Records for processing
┄┄┄┄┄┄┄┄┄┄┄┄┄┄┄┄┄┄┄┄
theorem step_withPast (s : State) : step (s.withPast o r) = resultWithPast o r (step s) := by
  obtain ⟨h0, e⟩ | ⟨h0, hm, e⟩ | ⟨h0, rest, hm, e⟩ | ⟨h0, m, rest, hne, hm, e⟩ := step_cases s <;> rw [e]
  · exact step_of_no_engine (s := s.withPast o r) h0
  · exact (step_eq_engineMove (s := s.withPast o r) h0 hm).trans (engineMove_withPast s)
  · exact (step_eq_engineMove_of_pause (s := s.withPast o r) h0 (.inr hm)).trans
      (engineMove_withPast (s.setMoves rest))
  · exact (step_eq_hostMove (s := s.withPast o r) h0 hne hm).trans (congrArg _ (m.apply_withPast (s.setMoves rest)))

end

/-- Settles O55: the machine step commutes with putting an earlier history in front. -/
theorem pastOutputDoesNotMatter : Obligations.PastOutputDoesNotMatter := by
  intro s t o r h
  exact (step_withPast s).trans (congrArg (resultWithPast o r) h)

end Sys2Proof.Machine
end
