-- ==== Sys2Proof/Word.lean ====
section
/-! DEFINITION. The word types. Bit 0 is the least significant bit of every word (spec/00_scope.md rule R7). -/

namespace Sys2Proof

/-- A command word, an operand word, a response data word or a matrix row (R5, R70). -/
abbrev Word := BitVec 32

/-- A table entry, a table index, a preimage or a list position (R130). -/
abbrev Byte := BitVec 8

/-- A matrix over GF(2) of dimension `n`: `n` words of `n` bits, row 0 first; the entry in row `i`, column `j` is bit
`j` (weight 2^j) of word `i` (R8). The block uses `n = 32`; the pure functions are written for any `n` (R5). -/
abbrev BitMatrix (n : Nat) := Vector (BitVec n) n

/-- A matrix row index, 0 to 31 (R21, R22). -/
abbrev Row := Fin 32

/-- One substitution table: 256 bytes indexed by a byte (R25). -/
abbrev Table := Vector Byte 256

/-- One inverse relation: for each of the 256 bytes an ordered list of bytes (R27). -/
abbrev Relation := Vector (List Byte) 256

end Sys2Proof
end

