-- ==== Sys2Proof/Tests/Slice0.lean ====
section
/-! SUPPORT. Tests, with expected values from spec/95_test_vectors.md and the examples of the rules, and a witness for
the hypotheses of every obligation that has any. -/

/-! One proof at a time: theorems that wait for a long evaluation would each hold a thread and its stack. -/

set_option Elab.async false

namespace Sys2Proof.Tests

open Sys2Proof Sys2Proof.Machine

/-! Ill-formed assembler lines: each range check refuses one (R83, R84). -/

theorem test_mwr_row_range : (Asm.mwr 32 0).wellFormed = false := by decide
theorem test_mwr_word_range : (Asm.mwr 0 0x100000000).wellFormed = false := by decide
theorem test_mrd_row_range : (Asm.mrd 32).wellFormed = false := by decide
theorem test_ird_row_range : (Asm.ird 40).wellFormed = false := by decide
theorem test_twr_index_range : (Asm.twr .even 256 0).wellFormed = false := by decide
theorem test_twr_value_range : (Asm.twr .odd 0 256).wellFormed = false := by decide
theorem test_trd_index_range : (Asm.trd .even 256).wellFormed = false := by decide
theorem test_cls_byte_range : (Asm.cls .even 256).wellFormed = false := by decide
theorem test_prd_byte_range : (Asm.prd .even 256 0).wellFormed = false := by decide
theorem test_prd_position_range : (Asm.prd .odd 0 256).wellFormed = false := by decide
theorem test_word_range : (Asm.word 0x100000000 0).wellFormed = false ∧ (Asm.word 0 0x100000000).wellFormed = false := by
  decide
theorem test_mload_length : (Asm.mload (List.replicate 31 0)).wellFormed = false := by decide
theorem test_invert_row_range : (Asm.invert (0x100000000 :: List.replicate 31 0)).wellFormed = false := by decide
theorem test_tload_length : (Asm.tload .even (List.replicate 255 0)).wellFormed = false := by decide +kernel
theorem test_build_entry_range : (Asm.build .odd (256 :: List.replicate 255 0)).wellFormed = false := by decide +kernel
theorem test_largest_operands_accepted :
    (Asm.mwr 31 0xFFFFFFFF).wellFormed = true ∧ (Asm.prd .odd 255 255).wellFormed = true := by decide

/-- Vector V-E2: no row of the opcode map matches, one word or more for each clause of R77. -/
theorem test_illegal_words :
    [0x03000000#32, 0x14000000, 0x25000000, 0xFF000000, 0x00000001, 0x00020000, 0x01010000, 0x10002000, 0x10010000,
      0x10000001, 0x12000100, 0x13002800, 0x21000001, 0x22000100, 0x22000001, 0x23000001, 0x24020000, 0x20800000,
      0xFFFFFFFF].all (fun cw => legalWord cw == false) = true := by decide

/-! Decoding: words written out from the field layout of R72 and the opcodes of R75, operands at their extremes. -/

--                    op        z       b idx      imm8
theorem decode_nop : decode 0b00000000_0000000_0_00000000_00000000 7 = .ok .nop := by decide
theorem decode_stat : decode 0b00000001_0000000_0_00000000_00000000 7 = .ok .stat := by decide
theorem decode_rst : decode 0b00000010_0000000_0_00000000_00000000 7 = .ok .rst := by decide
theorem decode_mwr : decode 0b00010000_0000000_0_00011111_00000000 7 = .ok (.mwr 31 7) := by decide
theorem decode_mrd : decode 0b00010001_0000000_0_00010000_00000000 7 = .ok (.mrd 16) := by decide
theorem decode_minv : decode 0b00010010_0000000_0_00000000_00000000 7 = .ok .minv := by decide
theorem decode_ird : decode 0b00010011_0000000_0_00000001_00000000 7 = .ok (.ird 1) := by decide
theorem decode_twr : decode 0b00100000_0000000_1_11111111_10101011 7 = .ok (.twr .odd 0xFF 0xAB) := by decide
theorem decode_trd : decode 0b00100001_0000000_0_11111110_00000000 7 = .ok (.trd .even 0xFE) := by decide
theorem decode_tbld : decode 0b00100010_0000000_1_00000000_00000000 7 = .ok (.tbld .odd) := by decide
theorem decode_cls : decode 0b00100011_0000000_1_10000000_00000000 7 = .ok (.cls .odd 0x80) := by decide
theorem decode_prd : decode 0b00100100_0000000_0_00000001_11111110 7 = .ok (.prd .even 0x01 0xFE) := by decide

/-- The command word stands in bits 31:0 and the operand word in bits 63:32 of the table's numbering. -/
theorem test_decodeTableWord : decodeTableWord 64 0xDEADBEEF_10001F00 = some (.mwr 31 0xDEADBEEF) ∧
    decodeTableWord 32 0x10001F00 = some (.mwr 31 0) ∧ decodeTableWord 32 0x10002000 = none := by decide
┄┄┄┄┄┄┄┄┄┄┄┄┄┄┄┄┄┄┄┄
Brief
Please reproduce exactly the lines in the listing above from the one containing "byte (R25). -/" through the one containing "theorem test_ird_row_range : (Asm.ird", both included, and nothing more.

Solution for this exercise
/-- One substitution table: 256 bytes indexed by a byte (R25). -/
abbrev Table := Vector Byte 256

/-- One inverse relation: for each of the 256 bytes an ordered list of bytes (R27). -/
abbrev Relation := Vector (List Byte) 256

end Sys2Proof
end

-- ==== Sys2Proof/Tests/Slice0.lean ====
section
/-! SUPPORT. Tests, with expected values from spec/95_test_vectors.md and the examples of the rules, and a witness for
the hypotheses of every obligation that has any. -/

/-! One proof at a time: theorems that wait for a long evaluation would each hold a thread and its stack. -/

set_option Elab.async false

namespace Sys2Proof.Tests

open Sys2Proof Sys2Proof.Machine

/-! Ill-formed assembler lines: each range check refuses one (R83, R84). -/

theorem test_mwr_row_range : (Asm.mwr 32 0).wellFormed = false := by decide
theorem test_mwr_word_range : (Asm.mwr 0 0x100000000).wellFormed = false := by decide
theorem test_mrd_row_range : (Asm.mrd 32).wellFormed = false := by decide
theorem test_ird_row_range : (Asm.ird 40).wellFormed = false := by decide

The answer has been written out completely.